Saved entries

* * * *

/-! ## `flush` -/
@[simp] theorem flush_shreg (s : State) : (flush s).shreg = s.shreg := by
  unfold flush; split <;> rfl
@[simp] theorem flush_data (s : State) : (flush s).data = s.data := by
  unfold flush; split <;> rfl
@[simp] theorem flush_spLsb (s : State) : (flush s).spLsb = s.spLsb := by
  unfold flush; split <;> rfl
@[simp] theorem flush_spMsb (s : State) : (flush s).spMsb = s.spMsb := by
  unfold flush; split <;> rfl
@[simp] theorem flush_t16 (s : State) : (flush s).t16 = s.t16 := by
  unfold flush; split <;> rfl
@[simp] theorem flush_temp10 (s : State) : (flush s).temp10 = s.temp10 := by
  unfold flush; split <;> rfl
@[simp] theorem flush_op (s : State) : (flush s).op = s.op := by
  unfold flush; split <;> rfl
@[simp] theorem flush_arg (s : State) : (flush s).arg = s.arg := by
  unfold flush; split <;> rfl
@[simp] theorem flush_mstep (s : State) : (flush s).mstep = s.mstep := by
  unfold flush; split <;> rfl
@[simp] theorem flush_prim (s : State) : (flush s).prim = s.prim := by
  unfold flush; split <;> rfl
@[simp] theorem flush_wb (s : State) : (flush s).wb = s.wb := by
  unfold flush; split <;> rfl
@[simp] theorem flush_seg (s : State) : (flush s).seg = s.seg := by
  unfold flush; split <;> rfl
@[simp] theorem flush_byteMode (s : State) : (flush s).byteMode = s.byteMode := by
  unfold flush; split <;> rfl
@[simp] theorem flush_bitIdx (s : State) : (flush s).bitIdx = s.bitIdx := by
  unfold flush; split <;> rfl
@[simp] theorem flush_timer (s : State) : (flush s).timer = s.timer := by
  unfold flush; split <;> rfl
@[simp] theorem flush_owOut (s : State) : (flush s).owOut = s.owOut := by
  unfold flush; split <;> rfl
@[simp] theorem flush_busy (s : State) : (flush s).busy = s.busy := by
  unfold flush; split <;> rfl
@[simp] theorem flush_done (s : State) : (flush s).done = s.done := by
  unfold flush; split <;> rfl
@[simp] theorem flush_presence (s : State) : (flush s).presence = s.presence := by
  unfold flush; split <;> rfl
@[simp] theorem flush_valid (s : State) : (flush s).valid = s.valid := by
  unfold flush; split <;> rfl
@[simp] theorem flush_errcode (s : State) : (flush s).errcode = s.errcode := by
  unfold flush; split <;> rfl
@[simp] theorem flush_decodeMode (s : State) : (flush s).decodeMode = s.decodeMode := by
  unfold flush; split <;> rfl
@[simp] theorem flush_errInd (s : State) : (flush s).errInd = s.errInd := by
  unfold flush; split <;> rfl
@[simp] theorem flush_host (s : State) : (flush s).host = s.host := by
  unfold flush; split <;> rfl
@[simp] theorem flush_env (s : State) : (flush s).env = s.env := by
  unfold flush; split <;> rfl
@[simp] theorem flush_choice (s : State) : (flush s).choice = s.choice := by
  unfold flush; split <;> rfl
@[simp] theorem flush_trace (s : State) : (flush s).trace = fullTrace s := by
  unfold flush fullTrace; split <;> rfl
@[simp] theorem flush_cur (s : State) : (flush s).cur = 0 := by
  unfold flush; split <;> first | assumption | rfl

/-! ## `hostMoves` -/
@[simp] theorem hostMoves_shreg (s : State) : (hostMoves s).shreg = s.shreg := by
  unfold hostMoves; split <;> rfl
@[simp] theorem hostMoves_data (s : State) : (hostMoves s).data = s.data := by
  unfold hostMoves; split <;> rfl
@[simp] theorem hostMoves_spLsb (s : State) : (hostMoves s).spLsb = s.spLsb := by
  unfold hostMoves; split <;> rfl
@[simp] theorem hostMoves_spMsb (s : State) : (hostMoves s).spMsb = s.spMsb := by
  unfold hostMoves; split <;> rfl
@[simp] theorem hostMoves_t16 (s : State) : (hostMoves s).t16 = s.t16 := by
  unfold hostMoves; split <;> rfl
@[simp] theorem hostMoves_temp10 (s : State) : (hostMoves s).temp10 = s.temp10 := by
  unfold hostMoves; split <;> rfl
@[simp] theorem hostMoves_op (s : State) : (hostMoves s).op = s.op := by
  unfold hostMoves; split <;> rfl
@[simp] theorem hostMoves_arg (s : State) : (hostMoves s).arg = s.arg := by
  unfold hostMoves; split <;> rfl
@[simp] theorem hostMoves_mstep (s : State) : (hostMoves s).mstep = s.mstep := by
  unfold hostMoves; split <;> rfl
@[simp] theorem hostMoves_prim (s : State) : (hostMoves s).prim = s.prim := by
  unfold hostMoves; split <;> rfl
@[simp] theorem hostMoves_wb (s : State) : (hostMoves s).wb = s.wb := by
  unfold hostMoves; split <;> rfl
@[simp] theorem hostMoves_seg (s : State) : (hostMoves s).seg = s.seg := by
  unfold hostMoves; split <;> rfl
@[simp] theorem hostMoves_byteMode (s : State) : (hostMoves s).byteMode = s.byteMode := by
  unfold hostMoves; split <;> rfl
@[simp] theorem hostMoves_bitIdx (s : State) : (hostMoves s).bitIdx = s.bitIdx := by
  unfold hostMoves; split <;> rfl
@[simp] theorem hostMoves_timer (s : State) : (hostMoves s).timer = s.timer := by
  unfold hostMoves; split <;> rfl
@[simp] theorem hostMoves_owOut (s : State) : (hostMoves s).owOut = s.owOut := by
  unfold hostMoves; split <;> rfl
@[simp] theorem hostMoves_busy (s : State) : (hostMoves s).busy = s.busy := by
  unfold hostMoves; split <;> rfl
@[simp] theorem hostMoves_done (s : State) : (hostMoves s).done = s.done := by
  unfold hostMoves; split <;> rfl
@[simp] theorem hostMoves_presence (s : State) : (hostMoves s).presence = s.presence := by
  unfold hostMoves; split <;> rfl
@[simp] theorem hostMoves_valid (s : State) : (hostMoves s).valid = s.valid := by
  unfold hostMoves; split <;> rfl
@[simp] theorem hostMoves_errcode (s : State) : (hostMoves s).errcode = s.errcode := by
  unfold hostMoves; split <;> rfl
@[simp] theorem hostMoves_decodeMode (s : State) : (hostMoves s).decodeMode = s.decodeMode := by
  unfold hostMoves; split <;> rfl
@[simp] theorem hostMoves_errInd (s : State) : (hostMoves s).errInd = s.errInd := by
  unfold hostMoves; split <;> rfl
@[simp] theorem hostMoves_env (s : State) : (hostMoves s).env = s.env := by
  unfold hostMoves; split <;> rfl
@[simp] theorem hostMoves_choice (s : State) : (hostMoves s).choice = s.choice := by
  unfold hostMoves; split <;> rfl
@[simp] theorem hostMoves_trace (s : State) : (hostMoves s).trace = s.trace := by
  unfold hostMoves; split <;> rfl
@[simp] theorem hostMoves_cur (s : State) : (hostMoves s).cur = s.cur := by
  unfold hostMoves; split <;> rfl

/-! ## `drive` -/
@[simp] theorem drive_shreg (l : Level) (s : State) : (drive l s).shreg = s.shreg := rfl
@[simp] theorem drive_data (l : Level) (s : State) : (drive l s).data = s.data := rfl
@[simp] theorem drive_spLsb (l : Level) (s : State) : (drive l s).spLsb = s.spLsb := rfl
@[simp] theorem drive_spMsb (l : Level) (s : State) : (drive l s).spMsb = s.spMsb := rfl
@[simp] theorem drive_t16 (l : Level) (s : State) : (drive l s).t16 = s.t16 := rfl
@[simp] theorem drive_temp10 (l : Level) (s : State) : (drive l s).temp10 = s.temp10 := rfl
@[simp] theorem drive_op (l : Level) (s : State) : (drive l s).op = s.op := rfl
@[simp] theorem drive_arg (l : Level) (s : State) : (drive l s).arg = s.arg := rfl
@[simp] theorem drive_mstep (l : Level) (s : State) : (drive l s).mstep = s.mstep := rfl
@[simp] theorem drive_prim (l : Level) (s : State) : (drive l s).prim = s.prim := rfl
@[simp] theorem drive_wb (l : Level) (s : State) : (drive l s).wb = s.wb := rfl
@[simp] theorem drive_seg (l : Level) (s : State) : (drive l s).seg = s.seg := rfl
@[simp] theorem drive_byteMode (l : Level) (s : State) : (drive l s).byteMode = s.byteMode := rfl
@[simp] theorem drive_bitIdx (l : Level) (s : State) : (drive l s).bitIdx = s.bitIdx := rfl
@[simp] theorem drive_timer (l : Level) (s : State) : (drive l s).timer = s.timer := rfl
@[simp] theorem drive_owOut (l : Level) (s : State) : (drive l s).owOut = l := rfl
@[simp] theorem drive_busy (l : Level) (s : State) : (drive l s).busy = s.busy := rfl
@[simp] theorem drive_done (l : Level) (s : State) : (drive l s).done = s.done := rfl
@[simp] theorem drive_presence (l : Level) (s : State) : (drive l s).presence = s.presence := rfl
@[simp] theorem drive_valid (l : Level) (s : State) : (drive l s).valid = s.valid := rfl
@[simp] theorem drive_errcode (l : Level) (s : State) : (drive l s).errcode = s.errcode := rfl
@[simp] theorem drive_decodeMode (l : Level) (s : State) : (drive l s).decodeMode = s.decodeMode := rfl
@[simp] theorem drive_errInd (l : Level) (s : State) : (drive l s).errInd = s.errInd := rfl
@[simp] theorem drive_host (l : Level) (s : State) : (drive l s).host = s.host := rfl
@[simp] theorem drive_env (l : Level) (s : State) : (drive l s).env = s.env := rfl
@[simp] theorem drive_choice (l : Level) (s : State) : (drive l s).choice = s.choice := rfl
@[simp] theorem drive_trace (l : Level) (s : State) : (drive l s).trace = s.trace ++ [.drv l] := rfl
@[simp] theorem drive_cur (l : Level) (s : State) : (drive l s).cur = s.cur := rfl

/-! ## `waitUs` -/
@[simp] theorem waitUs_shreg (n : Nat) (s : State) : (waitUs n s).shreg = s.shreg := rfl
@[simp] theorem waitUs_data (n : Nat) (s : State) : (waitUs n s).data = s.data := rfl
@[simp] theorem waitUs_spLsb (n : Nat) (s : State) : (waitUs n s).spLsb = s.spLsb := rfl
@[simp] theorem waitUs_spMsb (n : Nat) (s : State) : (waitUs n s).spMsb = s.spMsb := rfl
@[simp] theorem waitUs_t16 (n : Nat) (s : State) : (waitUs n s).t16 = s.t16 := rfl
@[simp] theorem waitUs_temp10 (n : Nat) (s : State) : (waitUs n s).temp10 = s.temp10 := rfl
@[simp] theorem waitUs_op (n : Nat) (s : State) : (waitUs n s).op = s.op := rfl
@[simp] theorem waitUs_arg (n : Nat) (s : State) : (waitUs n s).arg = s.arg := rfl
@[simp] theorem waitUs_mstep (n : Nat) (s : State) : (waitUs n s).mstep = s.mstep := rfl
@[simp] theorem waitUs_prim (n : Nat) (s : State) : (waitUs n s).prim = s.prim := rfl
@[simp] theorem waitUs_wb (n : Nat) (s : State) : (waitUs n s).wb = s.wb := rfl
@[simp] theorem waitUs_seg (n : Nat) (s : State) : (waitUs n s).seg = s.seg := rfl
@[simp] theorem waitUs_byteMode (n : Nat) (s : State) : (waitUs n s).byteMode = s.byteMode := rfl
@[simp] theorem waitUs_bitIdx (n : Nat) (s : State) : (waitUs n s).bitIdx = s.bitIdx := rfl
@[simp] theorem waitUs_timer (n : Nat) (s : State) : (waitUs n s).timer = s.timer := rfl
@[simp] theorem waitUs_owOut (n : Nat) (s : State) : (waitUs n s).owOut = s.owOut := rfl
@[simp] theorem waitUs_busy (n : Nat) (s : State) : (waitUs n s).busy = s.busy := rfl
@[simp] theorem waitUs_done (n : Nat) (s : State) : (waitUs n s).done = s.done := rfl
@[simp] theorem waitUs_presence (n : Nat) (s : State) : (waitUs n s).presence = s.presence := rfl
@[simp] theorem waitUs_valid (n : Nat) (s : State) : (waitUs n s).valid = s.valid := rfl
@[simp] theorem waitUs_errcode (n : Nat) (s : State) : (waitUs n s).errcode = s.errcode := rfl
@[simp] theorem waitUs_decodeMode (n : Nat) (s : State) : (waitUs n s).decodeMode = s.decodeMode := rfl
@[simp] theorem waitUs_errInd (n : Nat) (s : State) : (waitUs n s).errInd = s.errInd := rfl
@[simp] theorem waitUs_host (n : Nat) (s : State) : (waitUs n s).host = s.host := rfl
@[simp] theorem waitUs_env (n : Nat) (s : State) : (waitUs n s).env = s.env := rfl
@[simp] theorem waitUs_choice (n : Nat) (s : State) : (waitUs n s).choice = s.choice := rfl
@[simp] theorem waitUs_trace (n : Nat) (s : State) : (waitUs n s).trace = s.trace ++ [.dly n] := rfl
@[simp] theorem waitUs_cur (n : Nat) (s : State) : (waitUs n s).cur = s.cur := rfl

* * * *

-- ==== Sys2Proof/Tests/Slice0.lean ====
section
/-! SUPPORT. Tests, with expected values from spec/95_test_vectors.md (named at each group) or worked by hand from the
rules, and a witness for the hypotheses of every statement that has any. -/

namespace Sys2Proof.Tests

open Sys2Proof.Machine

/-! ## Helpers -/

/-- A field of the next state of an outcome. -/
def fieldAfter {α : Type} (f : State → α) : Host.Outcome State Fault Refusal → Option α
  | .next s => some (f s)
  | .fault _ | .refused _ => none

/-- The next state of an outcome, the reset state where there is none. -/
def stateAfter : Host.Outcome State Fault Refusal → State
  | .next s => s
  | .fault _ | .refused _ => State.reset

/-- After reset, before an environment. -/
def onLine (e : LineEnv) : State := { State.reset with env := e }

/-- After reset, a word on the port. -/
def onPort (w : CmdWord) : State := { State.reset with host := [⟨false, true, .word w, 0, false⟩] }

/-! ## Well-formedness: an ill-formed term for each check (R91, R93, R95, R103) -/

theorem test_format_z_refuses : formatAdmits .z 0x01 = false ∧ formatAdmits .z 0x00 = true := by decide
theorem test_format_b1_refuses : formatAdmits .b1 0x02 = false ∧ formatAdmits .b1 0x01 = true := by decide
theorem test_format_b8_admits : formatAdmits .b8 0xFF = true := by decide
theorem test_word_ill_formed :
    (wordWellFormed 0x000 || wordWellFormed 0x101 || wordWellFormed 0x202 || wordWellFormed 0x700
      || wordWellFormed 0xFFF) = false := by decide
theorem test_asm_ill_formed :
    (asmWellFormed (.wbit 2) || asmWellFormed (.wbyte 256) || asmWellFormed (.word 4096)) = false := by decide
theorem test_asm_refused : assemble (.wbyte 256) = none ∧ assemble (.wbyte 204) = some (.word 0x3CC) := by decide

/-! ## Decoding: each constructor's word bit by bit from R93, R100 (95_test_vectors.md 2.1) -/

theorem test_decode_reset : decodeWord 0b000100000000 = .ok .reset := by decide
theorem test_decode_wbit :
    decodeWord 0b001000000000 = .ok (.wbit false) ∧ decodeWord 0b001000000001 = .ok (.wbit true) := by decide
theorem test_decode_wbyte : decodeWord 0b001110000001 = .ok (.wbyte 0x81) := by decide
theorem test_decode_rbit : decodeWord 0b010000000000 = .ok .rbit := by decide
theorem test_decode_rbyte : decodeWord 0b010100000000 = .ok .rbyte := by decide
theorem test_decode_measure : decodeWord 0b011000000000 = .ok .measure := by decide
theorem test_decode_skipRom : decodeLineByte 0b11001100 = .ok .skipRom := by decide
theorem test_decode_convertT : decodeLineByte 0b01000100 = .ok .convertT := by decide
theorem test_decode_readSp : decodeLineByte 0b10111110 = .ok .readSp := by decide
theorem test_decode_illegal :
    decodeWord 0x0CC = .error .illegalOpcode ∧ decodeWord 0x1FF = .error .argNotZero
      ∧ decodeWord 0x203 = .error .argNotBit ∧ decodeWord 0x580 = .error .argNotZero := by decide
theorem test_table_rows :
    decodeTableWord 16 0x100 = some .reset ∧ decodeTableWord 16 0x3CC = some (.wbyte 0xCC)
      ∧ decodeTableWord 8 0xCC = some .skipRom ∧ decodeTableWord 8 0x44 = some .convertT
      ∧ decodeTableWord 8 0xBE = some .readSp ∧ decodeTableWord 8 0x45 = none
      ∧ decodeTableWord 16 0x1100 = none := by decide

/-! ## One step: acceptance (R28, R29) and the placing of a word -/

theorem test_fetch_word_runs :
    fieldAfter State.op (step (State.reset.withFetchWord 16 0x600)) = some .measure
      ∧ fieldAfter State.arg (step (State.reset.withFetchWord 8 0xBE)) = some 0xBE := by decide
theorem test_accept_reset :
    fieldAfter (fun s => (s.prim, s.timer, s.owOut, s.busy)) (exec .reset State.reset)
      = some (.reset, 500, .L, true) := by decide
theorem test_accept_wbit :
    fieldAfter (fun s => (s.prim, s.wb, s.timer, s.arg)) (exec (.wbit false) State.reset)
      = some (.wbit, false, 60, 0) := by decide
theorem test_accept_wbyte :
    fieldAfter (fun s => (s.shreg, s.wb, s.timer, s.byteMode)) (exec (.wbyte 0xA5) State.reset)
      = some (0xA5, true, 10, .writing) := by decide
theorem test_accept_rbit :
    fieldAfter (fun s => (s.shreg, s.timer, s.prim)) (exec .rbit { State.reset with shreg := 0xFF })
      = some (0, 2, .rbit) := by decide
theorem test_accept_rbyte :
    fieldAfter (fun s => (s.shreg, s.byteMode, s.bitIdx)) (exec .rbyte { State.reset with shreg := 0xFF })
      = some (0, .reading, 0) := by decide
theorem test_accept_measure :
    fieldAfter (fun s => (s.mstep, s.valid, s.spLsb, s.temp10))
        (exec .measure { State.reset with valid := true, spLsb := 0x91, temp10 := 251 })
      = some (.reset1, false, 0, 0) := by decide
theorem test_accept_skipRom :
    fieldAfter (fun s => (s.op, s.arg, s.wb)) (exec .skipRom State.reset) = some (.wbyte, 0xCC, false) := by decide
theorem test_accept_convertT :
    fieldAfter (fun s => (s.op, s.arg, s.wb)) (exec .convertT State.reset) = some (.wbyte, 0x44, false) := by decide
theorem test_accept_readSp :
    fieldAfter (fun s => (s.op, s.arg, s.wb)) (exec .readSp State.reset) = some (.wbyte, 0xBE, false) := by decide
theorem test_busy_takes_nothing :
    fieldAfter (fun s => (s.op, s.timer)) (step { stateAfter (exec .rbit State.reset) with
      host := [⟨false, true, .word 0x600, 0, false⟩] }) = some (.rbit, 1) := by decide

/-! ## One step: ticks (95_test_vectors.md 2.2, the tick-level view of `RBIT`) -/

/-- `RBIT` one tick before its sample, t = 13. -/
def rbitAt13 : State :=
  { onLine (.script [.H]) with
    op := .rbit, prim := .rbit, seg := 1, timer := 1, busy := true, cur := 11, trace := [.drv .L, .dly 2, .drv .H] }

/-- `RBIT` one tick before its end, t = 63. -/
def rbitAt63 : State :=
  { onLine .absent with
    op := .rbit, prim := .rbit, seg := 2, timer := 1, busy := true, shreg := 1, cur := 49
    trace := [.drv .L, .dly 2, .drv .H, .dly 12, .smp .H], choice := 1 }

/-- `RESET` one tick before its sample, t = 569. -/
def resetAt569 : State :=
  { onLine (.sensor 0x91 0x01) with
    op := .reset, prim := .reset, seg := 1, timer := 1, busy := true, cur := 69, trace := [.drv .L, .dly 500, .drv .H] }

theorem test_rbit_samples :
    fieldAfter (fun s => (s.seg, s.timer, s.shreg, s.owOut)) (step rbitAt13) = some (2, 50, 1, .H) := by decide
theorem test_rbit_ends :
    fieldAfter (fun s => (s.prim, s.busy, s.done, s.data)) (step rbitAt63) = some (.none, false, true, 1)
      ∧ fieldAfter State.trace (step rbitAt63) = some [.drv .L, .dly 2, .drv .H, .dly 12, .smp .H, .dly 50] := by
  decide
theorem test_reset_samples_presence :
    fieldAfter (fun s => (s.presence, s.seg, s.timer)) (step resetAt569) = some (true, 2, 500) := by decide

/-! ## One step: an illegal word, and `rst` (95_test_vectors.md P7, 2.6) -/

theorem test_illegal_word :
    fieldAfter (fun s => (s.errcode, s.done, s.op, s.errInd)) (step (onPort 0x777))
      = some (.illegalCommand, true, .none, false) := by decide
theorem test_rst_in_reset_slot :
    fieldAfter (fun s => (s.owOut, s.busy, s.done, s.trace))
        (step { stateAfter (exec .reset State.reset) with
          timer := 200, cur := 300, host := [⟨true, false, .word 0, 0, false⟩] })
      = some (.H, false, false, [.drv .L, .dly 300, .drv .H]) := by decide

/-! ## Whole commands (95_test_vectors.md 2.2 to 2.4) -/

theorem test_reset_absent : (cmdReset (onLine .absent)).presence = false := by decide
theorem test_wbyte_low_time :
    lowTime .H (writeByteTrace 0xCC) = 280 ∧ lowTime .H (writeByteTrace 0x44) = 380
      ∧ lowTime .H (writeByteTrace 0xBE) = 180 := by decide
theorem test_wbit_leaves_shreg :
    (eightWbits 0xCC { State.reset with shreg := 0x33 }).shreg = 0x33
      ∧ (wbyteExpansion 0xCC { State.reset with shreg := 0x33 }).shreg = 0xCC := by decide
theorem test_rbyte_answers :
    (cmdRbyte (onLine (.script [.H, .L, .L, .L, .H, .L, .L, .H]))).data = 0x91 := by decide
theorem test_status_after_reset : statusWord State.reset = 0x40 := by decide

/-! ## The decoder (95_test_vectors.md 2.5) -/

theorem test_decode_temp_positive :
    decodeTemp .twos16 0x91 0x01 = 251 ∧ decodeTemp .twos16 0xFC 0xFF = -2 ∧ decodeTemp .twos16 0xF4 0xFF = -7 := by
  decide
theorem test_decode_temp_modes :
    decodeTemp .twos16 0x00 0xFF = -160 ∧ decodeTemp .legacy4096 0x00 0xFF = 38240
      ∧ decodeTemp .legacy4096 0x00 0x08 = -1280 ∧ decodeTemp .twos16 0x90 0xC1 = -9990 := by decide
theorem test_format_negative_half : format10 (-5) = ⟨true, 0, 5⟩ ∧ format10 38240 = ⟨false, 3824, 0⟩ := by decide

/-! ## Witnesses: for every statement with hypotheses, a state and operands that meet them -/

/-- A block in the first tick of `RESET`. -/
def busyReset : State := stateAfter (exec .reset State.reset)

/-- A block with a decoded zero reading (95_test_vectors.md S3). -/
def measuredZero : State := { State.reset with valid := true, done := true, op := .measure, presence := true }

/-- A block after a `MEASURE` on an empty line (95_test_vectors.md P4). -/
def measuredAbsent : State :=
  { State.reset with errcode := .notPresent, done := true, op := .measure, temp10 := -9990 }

* * * *

> _TASK STATEMENT_:
Please make an exact copy of the lines above from the line with "(flush s).valid = s.valid := by" through the line with "(flush s).decodeMode = s.decodeMode := by", both ends included.

> _ANSWER TO THIS EXERCISE_:
@[simp] theorem flush_valid (s : State) : (flush s).valid = s.valid := by
  unfold flush; split <;> rfl
@[simp] theorem flush_errcode (s : State) : (flush s).errcode = s.errcode := by
  unfold flush; split <;> rfl
@[simp] theorem flush_decodeMode (s : State) : (flush s).decodeMode = s.decodeMode := by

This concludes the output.